■ Your objective ■
Transcribe word for word the lines below from the line with "(rfSrc (frameOf 1" through the line with "names module 2. -/", ends included.
++++ Records shown
/-! Switchover and rejoin. -/

/-- A switchover from Lane A to Lane B is due at cycle 100; a take-back by Lane A is due. -/
def switching : State := { up with arb := { up.arb with switch := some (.B, 1, 100, 99) } }
def takingBack : State := { up with arb := { up.arb with lanes := #v[{ state := 5, running := true }, { state := 6, running := true }], active := .B, takeback := some 100 } }
/-- At tick 19,900 the preferred Lane A is STANDBY and healthy. -/
def takebackDue : State := atTickOf 19900 { takingBack with arb := { takingBack.arb with takeback := none } }
theorem witness_SwitchoverSelectsTheNewLane :
    (arbitrates switching = true ∧ switching.arb.active ≠ .B ∧ switchDue switching.image switching.time.cycle switching.arb = some (.B, 1, 99, false)) ∧
    (arbitrates takingBack = true ∧ takingBack.arb.active ≠ .A ∧ switchDue takingBack.image takingBack.time.cycle takingBack.arb = some (.A, 15, 99, true)) ∧
    (switchDue up.image up.time.cycle up.arb = none ∧ switchDue up.image (up.time.cycle + 1) up.arb = none) ∧
    (arbitrates takebackDue = true ∧ dueAt 141 19900 takebackDue ∧ redTakeback takebackDue.image = 1 ∧ redPrefLane takebackDue.image = 0 ∧ takebackDue.arb.switch = none ∧
      takebackDue.arb.takeback = none ∧ .A ≠ takebackDue.arb.active ∧ (takebackDue.arb.lane takebackDue.arb.active).state = 6 ∧ (takebackDue.arb.lane .A).state = 5 ∧
      (takebackDue.arb.lane .A).faultAt = none ∧ redHoldoff takebackDue.image ≤ (takebackDue.arb.lane .A).healthyRun ∧ deferOf (advanceTo 19900 takebackDue) = 0) := by
  unfold dueAt; and_intros <;> decide +kernel
/-- Lane B is FAULTED and due at a cycle, after some wakes; it stands in a state of its rejoin. -/
def faulted (w : Nat) (wakes : List Nat) : State := withArb .B (fun _ => { state := 7, wakeAt := some w, rejoins := wakes }) up
def rejoining (st : Nat) : State := withArb .B (fun _ => { state := st }) up
/-- Lane B is JOINING in phase 0; Lane A has taken its shadow state or not. -/
def joining (taken : Bool) : State := if taken then (rejoining 3).modLane .A fun x => { x with shadow := {
  store := some (x.ingest.store, x.ingest.deselected), filter := some (350, x.filter), cupola := some (2400, x.cupola), observer := some (2900, x.observer)
  control := some (3500, x.control), alloc := some (8500, x.alloc), mgmt := some (x.alarms, x.alloc, x.queued) } } else rejoining 3
theorem witness_RejoinIsLimitedAndOrdered :
    ((faulted 101 []).power.booted = true ∧ (faulted 101 []).isController = true ∧ vget (faulted 101 []).power.trip LaneId.B.num = false ∧ ((faulted 101 []).arb.lane .B).state = 7 ∧
      ((faulted 101 []).arb.lane .B).wakeAt = some 101 ∧ (faulted 101 []).time.cycle < 101) ∧
    (((faulted 100 [90]).arb.lane .B).wakeAt = some 100 ∧ 100 ≤ (faulted 100 [90]).time.cycle ∧
      (recentRejoins (faulted 100 [90]).time.cycle ((faulted 100 [90]).arb.lane .B)).length < redRejoinMax (faulted 100 [90]).image) ∧
    (((faulted 100 [80, 90]).arb.lane .B).wakeAt = some 100 ∧
      redRejoinMax (faulted 100 [80, 90]).image ≤ (recentRejoins (faulted 100 [80, 90]).time.cycle ((faulted 100 [80, 90]).arb.lane .B)).length) ∧
    (((rejoining 1).arb.lane .B).state = 1 ∧ laneAwake (rejoining 1) .B = true ∧ (rejoining 1).laneRuns .B = true ∧ ((rejoining 1).arb.lane .B).faultAt = none) ∧
    (((rejoining 2).arb.lane .B).state = 2 ∧ (rejoining 2).laneRuns .B = true ∧ (rejoining 2).isActive LaneId.B.other = true ∧ pathRuns (rejoining 2) LaneId.B.other = true ∧
      (rejoining 2).bridgeFault = false ∧ { rejoining 2 with bridgeFault := true }.bridgeFault = true) ∧
    (nextMirror (joining true) = none ∧ ((joining true).lane (joining true).sel.other).incoming = []) ∧
    (∀ w, transferring (joining w) (joining w).sel = true ∧ dueAt 142 19899 (joining w) ∧ dueAt (laneCodeOf 61 .A) (closeTick (joining w)) (joining w)) ∧
    (takeShadow (joining true) .B ((joining true).lane .A) ((joining true).lane .B)).isSome = true ∧ ((joining false).lane (joining false).sel).shadow.observer = none ∧
    (slotOf .A 4 (joining false) = some (row 4 2 0 2500 2900 4) ∧ SlotDue .A 4 2500 (row 4 2 0 2500 2900 4) (joining false)) := by
  unfold dueAt
  refine ⟨by decide +kernel, by decide +kernel, by decide +kernel, by decide +kernel, by decide +kernel, by decide +kernel, ?_, by decide +kernel, by decide +kernel,
    by decide +kernel, due_of _ _ _ _ _ (by decide +kernel)⟩
  intro w; cases w <;> decide +kernel

/-! Votes. -/

/-- What module `m` sent in cycle 100: a vote, ELIGIBLE or not, IMAGE_LAG or not. -/
def voteFrom (v : Nat) (eligible lag : Bool) : VoteInfo := ⟨100, v, at1 2 eligible + at1 7 lag, 0, 0, 1000, 0, 0, 1, 0⟩
/-- Modules 2 and 3 vote for this one, which has been named for long. -/
def named : State := { ring with arb := { ring.arb with votes := #v[some (voteFrom 1 true false), some (voteFrom 1 false false), some (voteFrom 1 false false)], heardAt := #v[some 100, some 100, some 100], takeRun := 100, belowRun := 100, stateRun := 100 } }
/-- The module in control has another origin than this one. -/
def conflicting : State := { ring with arb := { ring.arb with originTag := 7, votes := #v[none, some { voteFrom 2 true false with vflags := 5 }, none], heardAt := #v[none, some 100, none] } }
def arbiterOnly : State := { ring with power := { ring.power with role := 1, module := 3 } }
theorem witness_VoteNamesAnEligibleModule : (votes up = true ∧ dueAt 143 19900 up ∧ ringSize up.image ≤ 1) ∧ (votes named = true ∧ dueAt 143 19900 named ∧ 1 < ringSize named.image) ∧
    (named.arb.inControl = false ∧ (after (.voteForm 0) named).arb.pendCtl ≠ named.arb.pendCtl) ∧
    (votes conflicting = true ∧ dueAt 143 19900 conflicting ∧ (after (.voteForm 0) conflicting).arb.conflict = true) ∧
    (votes arbiterOnly = true ∧ dueAt 143 19900 arbiterOnly ∧ arbiterOnly.power.role = 1 ∧ 1 < ringSize arbiterOnly.image) := by
  unfold dueAt; and_intros <;> decide +kernel

/-! The ring. -/

/-- A frame that ends with its own CRC is valid (R422): the check value need not be evaluated. -/
theorem u32_after (b : Bytes) (n : Nat) (h : n < 2 ^ 32) : u32 (b ++ leBytes 4 n) b.length = n := by
  simp [u32, u16, u8, leBytes, Nat.add_assoc]

  omega
theorem crc_lt (b : Bytes) : crc32c b < 2 ^ 32 := by unfold crc32c; exact BitVec.isLt _
/-- A frame of a type from module 2 for every module, with a payload: its bytes before the CRC, and whole. -/
def frameHead (typ : Nat) (p : Bytes) : Bytes := leBytes 1 typ ++ leBytes 1 2 ++ leBytes 1 0 ++ leBytes 1 0 ++ leBytes 2 p.length ++ leBytes 2 7 ++ leBytes 4 100 ++ leBytes 4 1 ++ p
def frameOf (typ : Nat) (p : Bytes) : Bytes := ringFrame typ 2 0 0 7 100 1 p
theorem frameOf_eq (typ : Nat) (p : Bytes) : frameOf typ p = frameHead typ p ++ leBytes 4 (crc32c (frameHead typ p)) := rfl
theorem valid_of (typ : Nat) (p : Bytes) (h : (decide (u16 (frameOf typ p) 4 ≤ 492) && decide (16 + u16 (frameOf typ p) 4 = (frameHead typ p).length) &&
    decide (u8 (frameOf typ p) 1 < 8) && decide (rfSrc (frameOf typ p) ≠ 0) && decide (u8 (frameOf typ p) 2 ≤ 3)) = true) : rfValid (frameOf typ p) = true := by
  simp only [Bool.and_eq_true, decide_eq_true_eq] at h
  obtain ⟨⟨⟨⟨h1, h2⟩, h3⟩, h4⟩, h5⟩ := h
  have hl : (frameOf typ p).length = (frameHead typ p).length + 4 := by rw [frameOf_eq, List.length_append]; rfl
  have hc : crc32c ((frameOf typ p).take (16 + u16 (frameOf typ p) 4)) = u32 (frameOf typ p) (16 + u16 (frameOf typ p) 4) := by
    rw [h2, frameOf_eq, u32_after _ _ (crc_lt _), List.take_left']; rfl
  unfold rfValid
  simp only [Bool.and_eq_true, decide_eq_true_eq, beq_iff_eq]
  exact ⟨⟨⟨⟨⟨⟨by omega, h1⟩, by omega⟩, h3⟩, h4⟩, h5⟩, hc⟩
/-- The frame is heard at Lane A's port for the first time. -/
theorem heard_of (typ : Nat) (p : Bytes) (s : State) (h : (votes s && s.laneRuns .A && decide (1 < ringSize s.image) && decide (rfType (frameOf typ p) = typ) &&
    (decide (u16 (frameOf typ p) 4 ≤ 492) && decide (16 + u16 (frameOf typ p) 4 = (frameHead typ p).length) &&
    decide (u8 (frameOf typ p) 1 < 8) && decide (rfSrc (frameOf typ p) ≠ 0) && decide (u8 (frameOf typ p) 2 ≤ 3)) &&
    decide (rfSrc (frameOf typ p) ≠ s.power.module) && !(s.arb.taken.contains (rfSrc (frameOf typ p), rfType (frameOf typ p), rfSeq (frameOf typ p))) &&
    decide (rfDst (frameOf typ p) = 0) && decide (LaneId.A = s.sel)) = true) : Heard typ .A (frameOf typ p) s := by
  have hv := fun g => valid_of typ p g
  simp only [Bool.and_eq_true, decide_eq_true_eq, Bool.not_eq_true'] at h hv
  obtain ⟨⟨⟨⟨⟨⟨⟨⟨h1, h2⟩, h3⟩, h4⟩, h5⟩, h6⟩, h7⟩, h8⟩, h9⟩ := h
  exact ⟨h1, h2, h3, h4, hv h5, h6, by simpa using h7, .inl h8, .inl h9⟩
/-- Module 2 is about to be in control; a DIGEST frame has been taken before. -/
def pending1 : State := { ring with arb := { ring.arb with pendCtl := some (true, 2) } }
def takenOnce : State := { ring with arb := { ring.arb with taken := [(2, 1, 7)] } }
theorem witness_ControlChangesAtTheBoundary : (votes pending1 = true ∧ pending1.arb.pendCtl = some (true, 2)) ∧ ring.arb.pendCtl = none ∧ (ring.power.booted && ring.isController) = true ∧
    (State.reset.power.booted && State.reset.isController) = false ∧ (votes ring = true ∧ 1 < ringSize ring.image ∧ dueAt 145 15000 ring ∧ ring.power.pfail = false ∧ 1 ≤ ring.power.module ∧
      ring.power.module ≤ 3) ∧
    Heard 1 .A (frameOf 1 (zeroBytes 16)) ring ∧
    (rfSrc (frameOf 1 (zeroBytes 16)), rfType (frameOf 1 (zeroBytes 16)), rfSeq (frameOf 1 (zeroBytes 16))) ∈ takenOnce.arb.taken := by
  unfold dueAt; refine ⟨?_, ?_, ?_, ?_, ?_, heard_of _ _ _ ?_, ?_⟩ <;> decide +kernel
/-- The module in control, at the cycle of its STATE frame; one that lags names module 2. -/
def controlling (lag : Bool) : State := { ring with arb := { ring.arb with inControl := true, votes := #v[none, some (voteFrom 1 false lag), none], heardAt := #v[none, some 100, none] } }
/-- A commit of generation 5 is pending in Lane A. -/
def committing : State := ring.modLane .A fun x => { x with image := { x.image with gen := 5, commit := some { earliest := 90, accepted := 99 } } }
def held0 : State := { ring with arb := { ring.arb with holdSent := some 2 } }
theorem witness_RingFramesCarryStateAndImages :
    (votes (controlling false) = true ∧ (controlling false).isController = true ∧ (controlling false).inControl = true ∧ 1 < ringSize (controlling false).image ∧
      pathRuns (controlling false) (controlling false).sel = true ∧ dueAt 146 9500 (controlling false) ∧ (controlling false).power.pfail = false) ∧ ring.inControl = false ∧
    Heard 2 .A (frameOf 2 (zeroBytes 64)) ring ∧ (votes ring = true ∧ 1 < ringSize ring.image ∧ ring.arb.imageLag = false ∧ ring.power.pfail = false ∧ ring.arb.holdSent ≠ some (ring.time.cycle / 50)) ∧
    held0.arb.holdSent = some (held0.time.cycle / 50) ∧ Heard 7 .A (frameOf 7 (zeroBytes 12)) ring ∧
    (Heard 8 .A (frameOf 8 (leBytes 4 150 ++ leBytes 4 5)) committing ∧ committing.laneRuns .A = true ∧ (committing.lane .A).image.commit = some { earliest := 90, accepted := 99 } ∧
      (committing.lane .A).image.gen = u32 (rfPayload (frameOf 8 (leBytes 4 150 ++ leBytes 4 5))) 4) ∧ (ring.lane ring.sel).image.commit = none ∧
    (Heard 9 .A (frameOf 9 (zeroBytes 20)) ring ∧ ring.arb.imageLag = false) ∧
    (votes (controlling true) = true ∧ (controlling true).inControl = true ∧ (controlling true).power.pfail = false ∧ 1 < ringSize (controlling true).image ∧ laggard (controlling true) = some 2 ∧
      (controlling true).laneImg (controlling true).sel = some img3) := by
  unfold dueAt
  refine ⟨?_, ?_, heard_of _ _ _ ?_, ?_, ?_, heard_of _ _ _ ?_, ⟨heard_of _ _ _ ?_, ?_, ?_, ?_⟩, ?_, ⟨heard_of _ _ _ ?_, ?_⟩, ?_⟩ <;> decide +kernel
/-- A JOURNAL frame (Table 15.9): an SP_POSITION setting with SSN 9, or a TOKEN entry. -/
def settingFrame : Bytes := frameOf 6 (leBytes 4 100 ++ leBytes 4 9 ++ bs [1] ++ zeroBytes 9 ++ leBytes 2 0x0301 ++ zeroBytes 10 ++ leBytes 2 8 ++ zeroBytes 4 ++ leBytes 4 77 ++ zeroBytes 32)
def tokenFrame : Bytes := frameOf 6 (leBytes 4 100 ++ leBytes 4 9 ++ bs [4] ++ zeroBytes 31 ++ leBytes 2 2 ++ leBytes 2 3 ++ zeroBytes 20 ++ leBytes 2 5)
def knownEntry : State := { ring with host := { ring.host with sys := [⟨9, 1, 0x0301, 0, u32 (rfPayload settingFrame) 36, 0, 0, [], 99⟩] } }
def snapshotting : State := atCycle 125 (controlling false)
theorem witness_SystemEntriesArriveOnce :
    (Heard 6 .A settingFrame knownEntry ∧ u8 (rfPayload settingFrame) 8 ≠ 0xFF ∧
      (knownEntry.host.sys.any fun e => e.ssn == u32 (rfPayload settingFrame) 4 && e.crc == u32 (rfPayload settingFrame) 36) = true) ∧
    (Heard 6 .A settingFrame ring ∧ (ring.host.sys.any fun e => e.ssn == u32 (rfPayload settingFrame) 4 && e.crc == u32 (rfPayload settingFrame) 36) = false ∧
      u8 (rfPayload settingFrame) 8 ≠ 4 ∧ u16 (rfPayload settingFrame) 18 ≠ 0x0604 ∧ ring.laneRuns .B = true ∧ ring.laneState .B ≠ 3) ∧
    (Heard 6 .A tokenFrame ring ∧ u8 (rfPayload tokenFrame) 8 = 4) ∧
    (votes snapshotting = true ∧ snapshotting.inControl = true ∧ 1 < ringSize snapshotting.image ∧ snapshotting.phase = 25 ∧ dueAt 148 17000 snapshotting ∧ snapshotting.power.pfail = false ∧
      snapshotting.jtag.extest = false) ∧ ring.phase ≠ 25 := by
  unfold dueAt
  refine ⟨⟨heard_of _ _ _ ?_, ?_, ?_⟩, ⟨heard_of _ _ _ ?_, ?_, ?_, ?_, ?_, ?_⟩, ⟨heard_of _ _ _ ?_, ?_⟩, ?_, ?_⟩ <;> decide +kernel
/-- Lane A's east port is down after 99 valid beacons, or up; this module is the time master, or in an exchange with module 2. -/
def portAt (up : Bool) (valid : Nat) : State := { ring with arb := { ring.arb with ports := ring.arb.ports.set 0 ⟨up, 1999600, valid⟩ } }
def master : State := { atCycle 110 ring with arb := { ring.arb with timeMaster := true } }
def exchanging (t3 : Option Int) : State := { ring with arb := { ring.arb with timeEx := { t1 := some 10, t2 := some 30, t3 := t3, cycle := 100, peer := 2 } } }
theorem witness_RingPortsAndTimeExchange :
    (votes ring = true ∧ 1 < ringSize ring.image ∧ ring.laneRuns .A = true ∧ (vget (portAt true 0).arb.ports (portIx .A .east)).up = true ∧
      (vget (portAt false 99).arb.ports (portIx .A .east)).up = false ∧ 99 ≤ (vget (portAt false 99).arb.ports (portIx .A .east)).valid ∧
      ¬99 ≤ (vget (portAt false 98).arb.ports (portIx .A .east)).valid) ∧ (ring.laneRuns ring.sel = true ∧ ring.power.pfail = false ∧ ring.jtag.extest = false) ∧
    (votes (portAt true 0) = true ∧ portMonitored (portAt true 0).image .A .east (portAt true 0).arb = true ∧
      (vget (portAt true 0).arb.ports (portIx .A .east)).lastUs + 400 ≤ (portAt true 0).time.us ∧ portMonitored ring.image .B .east ring.arb = false) ∧
    (votes master = true ∧ master.arb.timeMaster = true ∧ 1 < ringSize master.image ∧ master.phase = 10 ∧ dueAt 147 500 master ∧ master.power.pfail = false) ∧
    (Heard 3 .A (frameOf 3 (zeroBytes 8)) ring ∧ ring.arb.timeMaster = false) ∧ Heard 3 .A (frameOf 3 (zeroBytes 8)) master ∧
    (votes (exchanging none) = true ∧ (exchanging none).arb.timeMaster = false ∧ (exchanging none).arb.timeEx.t2.isSome = true ∧ (exchanging none).arb.timeEx.t3 = none ∧
      (exchanging none).arb.timeEx.cycle = (exchanging none).time.cycle ∧ dueAt 149 700 (exchanging none)) ∧
    (Heard 4 .A (frameOf 4 (zeroBytes 8)) master ∧ master.arb.timeMaster = true ∧ master.power.pfail = false) ∧
    (Heard 5 .A (frameOf 5 (zeroBytes 24)) (exchanging (some 40)) ∧ (exchanging (some 40)).arb.timeEx.t1 = some 10 ∧ (exchanging (some 40)).arb.timeEx.t2 = some 30 ∧
      (exchanging (some 40)).arb.timeEx.t3 = some 40 ∧ (exchanging (some 40)).arb.timeEx.cycle = (exchanging (some 40)).time.cycle ∧
      (exchanging (some 40)).arb.timeEx.peer = rfSrc (frameOf 5 (zeroBytes 24))) := by
  unfold dueAt
  refine ⟨?_, ?_, ?_, ?_, ⟨heard_of _ _ _ ?_, ?_⟩, heard_of _ _ _ ?_, ?_, ⟨heard_of _ _ _ ?_, ?_, ?_⟩, ⟨heard_of _ _ _ ?_, ?_, ?_, ?_, ?_, ?_⟩⟩ <;> decide +kernel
++++++++
■ Problem solution ■
    (rfSrc (frameOf 1 (zeroBytes 16)), rfType (frameOf 1 (zeroBytes 16)), rfSeq (frameOf 1 (zeroBytes 16))) ∈ takenOnce.arb.taken := by
  unfold dueAt; refine ⟨?_, ?_, ?_, ?_, ?_, heard_of _ _ _ ?_, ?_⟩ <;> decide +kernel
/-- The module in control, at the cycle of its STATE frame; one that lags names module 2. -/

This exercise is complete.